Three small spheres $x\text{,} y$ and $z$ carry charges of equal magnitudes and with signs shown in figure. They are placed at the vertices of an isosceles triangle with the distance between $x$ and $z$. The spheres $y$ and $z$ are held in place but sphere $x$ is free to move on a frictionless surface.

(a) What is the direction of the electric force on sphere $x$ at the point shown in the figure?

(b) Which path is sphere $x$ likely to take when released?

Two identical point charges having magnitude $q$ each are placed as shown in figure. If we place a negative charge (of magnitude $-q$ and mass $m$) at the midpoint of charges and displaced along the $\mathrm{X}$– axis, examine whether it will perform the simple harmonic motion. If yes, then find the time period of oscillation of the particle.

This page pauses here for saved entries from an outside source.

-- ==== Sys2Proof/Machine/Hod.lean ====
section
/-!
DEFINITION. Hod requests: HCOPY, HFILL, HGATH and HSCAT at issue and at the hods (R253 to R257).
-/
namespace Sys2Proof.Machine

/-- Bytes of one hod request's largest range (R254). -/
def hodLimit : Nat := 2 ^ 36

/-- A hod request with its completion message (R253) and nothing else set. -/
def State.newHodReq (s : State) (kind : HodKind) (comp : Message) : HodReq :=
  { kind, core := s.cur, part := s.partAt s.cur, sup := s.supAt s.cur, dst := 0, src := 0, len := 0, pattern := 0,
    tags := false, inTeam := false, table := 0, tableBase := 0, tableTop := 0, etype := 9, rlen := 0, idxs := [],
    weights := [], valid := 0, dropped := 0, comp, node := none, hod := none }

/-- The completion message of a hod request (R253), without its g1. -/
def State.compMsg (s : State) (k : Nat) (team : Option (Nat × Nat)) : Message :=
  let d := (s.g 56).val
  s.posed { noMsg with dst := k, team, handler := dHandler d, cls := dClass d, release := true
                       a2 := (s.g 57).val, a3 := (s.g 58).val, a4 := (s.g 59).val }

/-- The start every hod request shares (R253): its registers readable, its completion descriptor resolved. `ok` gets
the registers to wait for. -/
def hodIssue (kind : HodKind) (rs : List (BitVec 6)) (s : State)
    (ok : HodReq → List (BitVec 6) → State → Host.Outcome State Fault Refusal) : Host.Outcome State Fault Refusal :=
  let regs := rs ++ [56, 57, 58, 59] ++ absRegs (s.g 56).val
  if s.anyBusy regs then stall s
  else resolved (s.g 56).val s fun k team s => ok (s.newHodReq kind (s.compMsg k team)) regs s

/-- A hod request's registers are bound, and it is held (R36, R253). -/
def hodHold (regs : List (BitVec 6)) (r : HodReq) (s : State) : Host.Outcome State Fault Refusal :=
  if s.taintOf regs != 0 then stall s else State.hold s (.hod r) retire

/-- A range of a hod request: its capability and its kind of memory (R253). -/
def hodRange (c : Reg) (n : Nat) (perms : List Nat) (s : State) (ok : State → Host.Outcome State Fault Refusal) :
    Host.Outcome State Fault Refusal :=
  checked c c.val n perms 1 s fun s => noHostFifo c.val n s ok

/-- HCOPY (R254): the extent of ga from its cursor. -/
def execHcopy (d a : BitVec 6) (s : State) : Host.Outcome State Fault Refusal :=
  hodIssue .copy [d, a] s fun r regs s =>
    let cd := s.g d
    let ca := s.g a
    let n := (capBounds ca.desc ca.val).2 - ca.val.toNat
    if hodLimit < n then trap cSENDFAIL 0 s
    else hodRange cd n [pST] s fun s => hodRange ca n [pLD] s fun s =>
      hodHold regs { r with
        dst := cd.val.toNat, src := ca.val.toNat, len := n, tags := hasPerm ca.desc pLDC && hasPerm cd.desc pSTC
        inTeam := s.inTeamRegions s.cur cd.val.toNat && s.inTeamRegions s.cur (cd.val.toNat + (n - 1)) } s

/-- HFILL (R254). -/
def execHfill (d a b : BitVec 6) (s : State) : Host.Outcome State Fault Refusal :=
  hodIssue .fill [d, a, b] s fun r regs s =>
    let cd := s.g d
    let n := (s.g b).val.toNat
    if hodLimit < n then trap cSENDFAIL 0 s
    else hodRange cd n [pST] s fun s =>
      hodHold regs { r with dst := cd.val.toNat, len := n, pattern := (s.g a).val } s

/-- Fields of a bag header (R255). -/
def bagType (h : Word) : Nat := (h.extractLsb' 56 4).toNat
def bagRlen (h : Word) : Nat := (h.extractLsb' 32 10).toNat
def bagCount (h : Word) : Nat := (h.extractLsb' 0 24).toNat
def bagWeighted (h : Word) : Bool := h.getLsbD 63

/-- R255: a header with no reserved value. -/
def bagOk (scatter : Bool) (h : Word) : Bool :=
  let t := bagType h
  h.extractLsb' 60 3 == 0 && h.extractLsb' 42 14 == 0 && h.extractLsb' 24 8 == 0 && 1 ≤ bagRlen h && bagRlen h ≤ 256
    && (if scatter then t == 9 else 9 ≤ t && t ≤ 11)

/-- Bytes from a bag's cursor to its weights, and to its end (R255). -/
def bagWeightOff (h : Word) : Nat := (8 + 4 * bagCount h + 7) / 8 * 8
def bagSize (h : Word) : Nat :=
  if bagWeighted h then bagWeightOff h + 4 * bagCount h else 8 + 4 * bagCount h

/-- Little-endian 32-bit words of some bytes. -/
def words32 (n : Nat) (bs : List Byte) : List (BitVec 32) :=
  (List.range n).map fun i => BitVec.ofNat 32 (ofBytes ((bs.drop (4 * i)).take 4))

/-- Bytes of a row element (R173). -/
def rowElem (t : Nat) : Nat := if t = 9 then 4 else 2

/-- Whether an index is valid (R255). -/
def rowValid (r : HodReq) (i : BitVec 32) : Bool :=
  let rb := r.rlen * rowElem r.etype
  i != BitVec.allOnes 32 && r.tableBase ≤ r.table + i.toNat * rb && r.table + (i.toNat + 1) * rb ≤ r.tableTop

/-- The virtual address of a row. -/
def rowVa (r : HodReq) (i : Nat) : Nat := r.table + i * (r.rlen * rowElem r.etype)

/-- The valid rows of a bag lie in no FIFO bank and no HOST page, else CAP (R253). -/
def noHostFifoRows (r : HodReq) (s : State) (ok : State → Host.Outcome State Fault Refusal) : Host.Outcome State Fault Refusal :=
  let n := r.rlen * rowElem r.etype
  let bad := fun (i : BitVec 32) => s.hostOrFifo r.part r.sup (n / 4096 + 2) (rowVa r i.toNat) n
  match (r.idxs.filter (rowValid r)).find? bad with
  | some i => trap cCAP (BitVec.ofNat 64 (rowVa r i.toNat)) s
  | none => ok s

/-- The bag of a request (R255): header and extent are checked against the capability, and read at issue. -/
def readBag (scatter : Bool) (c : Reg) (s : State) (ok : Word → List Byte → State → Host.Outcome State Fault Refusal) :
    Host.Outcome State Fault Refusal :=
  checked c c.val 8 [pLD] 8 s fun s => noHostFifo c.val 8 s fun s =>
    if c.taint != 0 then stall s
    else readNow c.val 8 false false s fun _ hb s =>
      let h := BitVec.ofNat 64 (ofBytes hb)
      if !bagOk scatter h then trap cCAP c.val s
      else checked c c.val (bagSize h) [pLD] 8 s fun s => noHostFifo c.val (bagSize h) s fun s =>
        readNow c.val (bagSize h) false false s fun _ bs s => ok h bs s

/-- A request with the bag's positions and its table (R255). -/
def bagReq (r : HodReq) (ct : Reg) (h : Word) (bs : List Byte) : HodReq :=
  let (base, top) := capBounds ct.desc ct.val
  let n := bagCount h
  let r := { r with
    table := ct.val.toNat, tableBase := base, tableTop := top, etype := bagType h, rlen := bagRlen h
    idxs := words32 n (bs.drop 8)
    weights := if bagWeighted h then words32 n (bs.drop (bagWeightOff h)) else List.replicate n 0x3F800000 }
  let valid := (r.idxs.filter (rowValid r)).length
  { r with valid, dropped := n - valid }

Three points charges of $+2 \mathrm{\mu }\mathrm{C}\text{, }-3 \mathrm{\mu }\mathrm{C}$ and $-3 \mathrm{\mu }\mathrm{C}$ are kept at the vertices $\mathrm{A}\text{,} \mathrm{B}$ and $\mathrm{C}$ respectively of an equilateral triangle of side $20 \mathrm{c}\mathrm{m}$ as shown in the figure. What should be the sign and magnitude of the charge $\left(q\right)$ to be placed at the midpoint $\left(\mathrm{M}\right)$ of side $\mathrm{BC}$ so that the charge at $\mathrm{A}$ remains in equilibrium?

Two small spheres, each of mass $m$, are suspended by light strings of length $l$ as shown in the figure. A uniform electric field is applied in the $\mathrm{X}$– direction. The spheres have charges equal to $-q$ and $+q$. Determine the electric field that enables the spheres to be in equilibrium at an angle of $\theta$.

Two pieces of plastic, a full ring and a half ring, have the same radius and charge density. Which electric field at the centre has the greater magnitude? Define your answer.

Two semi-circular wires $ABC$ and $ADC$, each of radius $R$, are lying on $x-y$ and $x-z$  planes, respectively, as shown in the figure. If the linear charge density of the semi-circular parts and straight parts is $\mathrm{\lambda }$, find the electric field intensity $\overrightarrow{E}$ at the origin.

An infinite wire having linear charge density $\lambda$ is arranged as shown in the figure. A charge particle of mass $m$ and charge $q$ is released from point $P$. Find the initial acceleration of the particle (at $t=0$) just after the particle is released.